Long ago, cast iron was very popular in Australia. That is until the pieces began disapearing!    The smell of cooked wild grasses and shrubs permeated the air. People were thinking there HAD to be a connection! But nothing surfaced. But then, it was reported that Wallaroo, also known as Macropus robustus, were busting down doors and and breaking windows of spice shops. http://www.oaklandzoo.org/atoz/azwalaro.html
After awhile the locals decided to venture out and capture a glimpse of these animals to try to figure out the mystery. When they did, they saw the Wallaroo, 5 to 8 of them in a group cooking in their cast iron pots! Well the town folks decided to take back their cast iron! But the Wallaroo, unbenownsted to the people, had also stolen riffles!   
It was one of the bloodiest wars in Australia! 5 million men and women died along with 850 Wallaroo (they were great marksmen... and they jump... really high....). After that, the people of Australia vowed never to import or make cast iron pots and pans again!  :roll: 
But as of 2 months ago quiche pans have been disappearing at an alarming rate!!!   

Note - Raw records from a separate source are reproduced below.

/-- A request whose handshake has been made answers with its code, and one that comes too early with ERROR; a
  session is opened, at most four at once, established, kept alive and ended, and a request outside an established
  one answers SessionRequired; DEBUG_UNLOCK counts a refused attempt; an unsupported request answers
  UnsupportedRequest. (R419, R420, R421, Table 18-2, Table 18-3, chapter 18) -/
def Obligations.SpdmRequestsAnswer : Prop :=
  -- getVersion
  (∀ (s : State) (v : Nat),
    exec (.getVersion v) s = .next (spdmReply (setStage s v 1) 0x04 [0x12] [])) ∧
  -- getCapabilities
  (∀ (s : State) (v : Nat),
    1 ≤ spdmStage s v →
    exec (.getCapabilities v) s = .next (spdmReply (setStage s v (max 2 (spdmStage s v))) 0x61 [0x81, 0x82, 0x83,
      0x84, 0xE0, 0xE1, 0xE3, 0xE4, 0xE5, 0xE8, 0xE9, 0xEC, 0xFE] [])) ∧
  -- negotiateAlgorithms
  (∀ (s : State) (v : Nat),
    2 ≤ spdmStage s v →
    exec (.negotiateAlgorithms v ⟨true, true, true, true⟩) s = .next (spdmReply (setStage s v 4) 0x63 [1, 1, 1, 1]
      [])) ∧
  -- negotiateAlgorithms
  (∀ (s : State) (v : Nat) (a : SpdmAlgs),
    2 ≤ spdmStage s v →
    a.ecdsaP256 = false →
    exec (.negotiateAlgorithms v a) s = .next (spdmReply (setStage s v 2) 0x63 [0, if a.sha256 then 1 else 0, if
      a.secp256r1 then 1 else 0, if a.aesGcm then 1 else 0] [])) ∧
  -- getDigests
  (∀ (s : State) (v : Nat),
    3 ≤ spdmStage s v →
    exec (.getDigests v) s = .next (spdmReply s 0x01 [1] (hashBytes (Config.sha256 (certChain s))))) ∧
  -- getCertificate
  (∀ (s : State) (v : Nat) (o : Nat) (n : Nat),
    3 ≤ spdmStage s v →
    exec (.getCertificate v 0 o n) s = .next (if (certChain s).length ≤ o then spdmError s spdmInvalid else
      spdmReply s 0x02 [(((certChain s).drop o).take n).length, (certChain s).length - o - (((certChain s).drop
      o).take n).length] (((certChain s).drop o).take n))) ∧
  -- challenge
  (∀ (s : State) (u : State) (r : BitVec 512) (v : Nat) (n : BitVec 256),
    3 ≤ spdmStage s v →
    drawRandom s = (r, u) →
    exec (.challenge v 0 n) s = .next (spdmReply u 0x03 [] (chainDigest u ++ natLe 32 r.toNat ++ aliasSign u (natLe
      32 n.toNat ++ chainDigest u ++ natLe 32 r.toNat)))) ∧
  -- getMeasurements
  (∀ (s : State) (v : Nat) (i : Nat),
    3 ≤ spdmStage s v →
    1 ≤ i →
    i ≤ 9 →
    exec (.getMeasurements v i none) s = .next (spdmReply s 0x60 [1] (hashBytes (nth (measurements s) (i - 1) 0)))) ∧
  -- getMeasurements
  (∀ (s : State) (u : State) (r : BitVec 512) (v : Nat) (i : Nat) (n : BitVec 256),
    3 ≤ spdmStage s v →
    1 ≤ i →
    i ≤ 9 →
    drawRandom s = (r, u) →
    exec (.getMeasurements v i (some n)) s = .next (spdmReply u 0x60 [1] (hashBytes (nth (measurements s) (i - 1) 0)
      ++ natLe 32 r.toNat ++ aliasSign u (natLe 32 n.toNat ++ hashBytes (nth (measurements s) (i - 1) 0) ++ natLe 32
      r.toNat)))) ∧
  -- keyExchange
  (∀ (s : State) (u : State) (w : State) (v : Nat) (m : Bool) (e : Bytes) (r : BitVec 512) (bs : Bytes),
    4 ≤ spdmStage s v →
    s.sec.sessions.length < 4 →
    drawRandom s = (r, u) →
    w = { u with sec := { u.sec with sessions := u.sec.sessions ++ [{ id := s.sec.nextSession, via := v, mutAuth :=
                                                                        m }], nextSession := s.sec.nextSession + 1 } }
      →
    bs = natLe 32 r.toNat ++ Config.exchangeReply w.fresh e →
    exec (.keyExchange v 0 m e) s = .next (spdmReply w 0x64 [s.sec.nextSession, if m then 1 else 0] (bs ++ aliasSign
      w (e ++ bs)))) ∧
  -- keyExchange
  (∀ (s : State) (v : Nat) (m : Bool) (e : Bytes),
    4 ≤ spdmStage s v →
    4 ≤ s.sec.sessions.length →
    exec (.keyExchange v 0 m e) s = .next (spdmError s spdmSessionLimit)) ∧
  -- finish
  (∀ (s : State) (n : Nat) (x : Session),
    s.sec.sessions.find? (fun x => decide (x.id = n) && !x.established) = some x →
    (exec (.finish n true) s = .next (spdmReply { s with sec := { s.sec with sessions := s.sec.sessions.map fun x =>
                                                                               if x.id = n then { x with established := true }
                                                                               else x } } 0x65 [n] []) ∧ exec
      (.finish n false) s = .next (spdmError (dropSession s n) 0x06))) ∧
  -- endSession
  (∀ (s : State) (n : Nat) (x : Session),
    s.sec.sessions.find? (fun x => decide (x.id = n) && x.established) = some x →
    exec (.endSession n) s = .next (spdmReply (dropSession s n) 0x6C [n] [])) ∧
  -- spdmHeartbeat
  (∀ (s : State) (n : Nat) (x : Session),
    s.sec.sessions.find? (fun x => decide (x.id = n) && x.established) = some x →
    exec (.spdmHeartbeat n) s = .next (spdmReply s 0x68 [n] [])) ∧
  -- keyUpdate
  (∀ (s : State) (n : Nat) (k : Nat) (x : Session),
    s.sec.sessions.find? (fun x => decide (x.id = n) && x.established) = some x →
    (k = 1 ∨ k = 2) →
    exec (.keyUpdate n k) s = .next (spdmReply { s with sec := { s.sec with sessions := s.sec.sessions.map fun y =>
                                                                              if y.id = x.id then { y with keyGen := y.keyGen + 1 }
                                                                              else y } } 0x69 [n, k] [])) ∧
  -- keyUpdate
  (∀ (s : State) (n : Nat) (x : Session),
    s.sec.sessions.find? (fun x => decide (x.id = n) && x.established) = some x →
    exec (.keyUpdate n 3) s = .next (spdmReply s 0x69 [n, 3] [])) ∧
  -- debugUnlock
  (∀ (s : State) (u : State) (n : Nat) (g : Bytes) (x : Session),
    authSession s n = some x →
    u = { s with sec := { s.sec with nonceNo := s.fresh }, fresh := s.fresh + 1 } →
    exec (.debugUnlock n g) s = .next (if unlockOk s g then spdmReply (wf u debugReg 0 2 1) 0x7E [1] [] else
      spdmReply (wf u debugReg 2 2 (min 3 (rf u debugReg 2 2 + 1))) 0x7E [0] [])) ∧
  (∀ (s : State) (n : Nat) (k : Nat) (g : Bytes),
    authSession s n = none →
    s.sec.sessions.find? (fun x => decide (x.id = n) && x.established) = none →
    (exec (.debugUnlock n g) s = .next (spdmError s 0x0B) ∧ exec (.endSession n) s = .next (spdmError s 0x0B) ∧ exec
      (.spdmHeartbeat n) s = .next (spdmError s 0x0B) ∧ exec (.keyUpdate n k) s = .next (spdmError s 0x0B))) ∧
  -- spdmUnsupportedRequest
  (∀ (s : State) (v : Nat) (c : Nat),
    exec (.spdmUnsupportedRequest v c) s = .next (spdmReply s 0x7F [0x07, c] [])) ∧
  (∀ (s : State) (v : Nat),
    spdmStage s v = 0 →
    (exec (.getCapabilities v) s = .next (spdmReply s 0x7F [0x04] []) ∧ exec (.getDigests v) s = .next (spdmReply s
      0x7F [0x04] [])))

/-- The update goes through its phases: requested, component table passed, component accepted when no ground of
  Table 19-5 refuses it, pieces received, activated or cancelled; a component that is refused sets ERR with its
  code; CONFIRM makes the image CONFIRMED and begins its copy, and the end of the last copy returns to IDLE; an
  action on a type that is not UNCONFIRMED, or a second one on it in the same cycle, sets CMD_ERR. (R431, R432,
  R433, R434, R436, R439, Table 19-4, Table 19-5, chapter 19) -/
def Obligations.FirmwareCommandsAct : Prop :=
  -- queryDeviceIdentifiers
  (∀ (s : State),
    exec .queryDeviceIdentifiers s = .next (pldmReply s 0x01 [0, rd s (ra pgTOP 0x100), rd s (ra pgTOP 0x104)])) ∧
  -- getFirmwareParameters
  (∀ (s : State),
    exec .getFirmwareParameters s = .next (pldmReply s 0x02 (0 :: (rangeFrom 1 11).flatMap fun t => [t, (imgType s
      t).a.version, (imgType s t).b.version, (imgType s t).state]))) ∧
  -- requestUpdate
  (∀ (s : State) (u : State),
    s.fw.phase = 0 →
    (u = (if fwuState s = 2 ∨ fwuState s = 4 then setFwu s 0 else s)) →
    exec .requestUpdate s = .next (pldmReply { u with fw := { u.fw with phase := 1 } } 0x10 [0])) ∧
  -- passComponentTable
  (∀ (s : State) (ts : List Nat),
    s.fw.phase = 1 →
    exec (.passComponentTable ts) s = .next (pldmReply { s with fw := { s.fw with phase := 2 } } 0x13 [0])) ∧
  -- updateComponent
  (∀ (s : State) (u : State) (v : State) (i : ImageHead),
    s.fw.phase = 2 →
    fwuState s = 0 →
    offerRefusal s i = 0 →
    u = setFwu (wf (wf (wb s fwuCmd 7 false) fwuCmd 8 3 0) fwuStat 8 8 i.type) 1 →
    v = pldmReply { u with fw := { u.fw with phase := 3, head := some i, body := [], part := [], blocks := 0,
                                             patched := 0 } } 0x14 [0] →
    (i.length ≠ 0 ∨ i.format ≠ 1) →
    exec (.updateComponent i) s = .next (askPiece v)) ∧
  -- updateComponent
  (∀ (s : State) (u : State) (v : State) (i : ImageHead),
    s.fw.phase = 2 →
    fwuState s = 0 →
    offerRefusal s i = 0 →
    u = setFwu (wf (wf (wb s fwuCmd 7 false) fwuCmd 8 3 0) fwuStat 8 8 i.type) 1 →
    v = pldmReply { u with fw := { u.fw with phase := 3, head := some i, body := [], part := [], blocks := 0,
                                             patched := 0 } } 0x14 [0] →
    i.length = 0 →
    i.format = 1 →
    exec (.updateComponent i) s = .next (transferDone v i [])) ∧
  (∀ (s : State) (i : ImageHead),
    s.fw.phase = 2 →
    offerRefusal s i ≠ 0 →
    fwuState s = 0 →
    exec (.updateComponent i) s = .next (updateFails s (offerRefusal s i))) ∧
  -- firmwareDataReceived
  (∀ (s : State) (h : ImageHead) (p : ImagePiece),
    s.fw.head = some h →
    s.fw.phase = 3 →
    p.bytes ≠ [] →
    p.bytes.length ≤ 4096 →
    s.fw.body ≠ [] →
    (imgType s h.type).state = 3 →
    exec (.firmwareDataReceived p) s = .next (if h.format = 2 then patchPiece s h p.bytes else nativePiece s h
      p.bytes)) ∧
  -- firmwareDataReceived
  (∀ (s : State) (h : ImageHead) (p : ImagePiece),
    s.fw.head = some h →
    s.fw.phase = 3 →
    p.bytes ≠ [] →
    p.bytes.length ≤ 4096 →
    s.fw.body = [] →
    s.fw.part = [] →
    exec (.firmwareDataReceived p) s = .next (if h.format = 2 then patchPiece (firstWrite s h) h p.bytes else
      nativePiece (firstWrite s h) h p.bytes)) ∧
  -- activateFirmware
  (∀ (s : State),
    s.fw.phase = 4 →
    ((selfActive (rf s fwuStat 8 8) = true → exec .activateFirmware s = .next (activateNow (pldmReply s 0x1A [0, 0])
      (rf s fwuStat 8 8))) ∧ (selfActive (rf s fwuStat 8 8) = false → exec .activateFirmware s = .next (setFwu { (pldmReply s 0x1A [0, 1]) with fw := { s.fw with phase := 0 } }
      0)))) ∧
  -- getStatus
  (∀ (s : State),
    exec .getStatus s = .next (pldmReply s 0x1B [0, s.fw.phase, fwuState s, rf s fwuStat 8 8, rf s fwuCmd 8 3])) ∧
  -- cancelUpdateComponent
  (∀ (s : State) (u : State),
    s.fw.phase = 3 →
    u = setFwu (wf (wb (dropTransfer s) fwuCmd 7 true) fwuCmd 8 3 0) 0 →
    exec .cancelUpdateComponent s = .next (pldmReply { u with fw := { u.fw with phase := 2 } } 0x1C [0])) ∧
  -- cancelUpdate
  (∀ (s : State) (u : State),
    s.fw.phase ≠ 0 →
    u = cancelComponent s →
    exec .cancelUpdate s = .next (pldmReply { u with fw := { u.fw with phase := 0 } } 0x1D [0])) ∧
  -- fwuConfirm
  (∀ (s : State) (u : State) (t : Nat),
    (imgType s t).state = 1 →
    s.fw.acted ≠ some (t, s.now) →
    u = wb { s with fw := { s.fw with acted := some (t, s.now) } } fwuCmd 6 false →
    (exec (.fwuConfirm 2 t) s = .next (confirm u t) ∧ imgType (confirm u t) t = { imgType s t with state := 0,
                                                                                                   copying := true })) ∧
  -- fwuRevert
  (∀ (s : State) (u : State) (t : Nat),
    (imgType s t).state = 1 →
    s.fw.acted ≠ some (t, s.now) →
    u = wb { s with fw := { s.fw with acted := some (t, s.now) } } fwuCmd 6 false →
    exec (.fwuRevert 2 t) s = .next (setImg u t { imgType u t with boots := 0 })) ∧
  (∀ (s : State) (t : Nat),
    ((imgType s t).state ≠ 1 ∨ s.fw.acted = some (t, s.now)) →
    (exec (.fwuConfirm 2 t) s = .next (wb s fwuCmd 6 true) ∧ exec (.fwuRevert 2 t) s = .next (wb s fwuCmd 6 true))) ∧
  -- autoConfirmExpiry
  (∀ (s : State) (t : Nat),
    confirmDue s t = true →
    (imgType s t).state = 1 →
    exec (.autoConfirmExpiry t) s = .next (confirm s t)) ∧
  -- confirmCopyDone
  (∀ (s : State) (u : State) (t : Nat) (x : ImageType),
    x = imgType s t →
    x.copying = true →
    u = setImg s t { x with b := x.a, copying := false } →
    (exec (.confirmCopyDone t) s = .next (if fwuState u = 3 ∧ ¬ (u.fw.types.any fun e => e.2.copying) then setFwu u
      0 else u)))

So.... thats why its VERY hard to find cast iron in Australia.


----------



## lindatooo (Apr 28, 2004)

Oh Sushi!      Thank you for clearing up yet another mystery of life!


----------



## LMJ (Apr 28, 2004)

*dies laughing*


----------



## kyles (May 1, 2004)

I love Sushi's story, that's just wonderful! I'd never even heard of a wallaroo and I lived in Australia for 30 years!

I think the cast iron might be a bit of a cultural cringe thing. Aussies tend to be a bit susceptible to shunning items that are old fashioned, eschewing them for the trendiest thing available. For example, the white enamel plates and bowls and cups that bushies used to use, and pie dishes in the same material - these have become as rare as hens teeth, again only really obtainable in camping stores. 

You can certainly buy cast iron easily (and surprisingly cheaply) in camping stores, as previously suggested. I used to get mine in Allgoods in Launceston.. (Wallaroos don't live in Tasmania, so don't worry you are quite safe)


----------



## Clouds (May 28, 2004)

Hi shalmanese,

You can buy cast iron pans and grills online from an Australian site:

http://www.grangerscampingworld.com

They are a camping store based in Victoria.


----------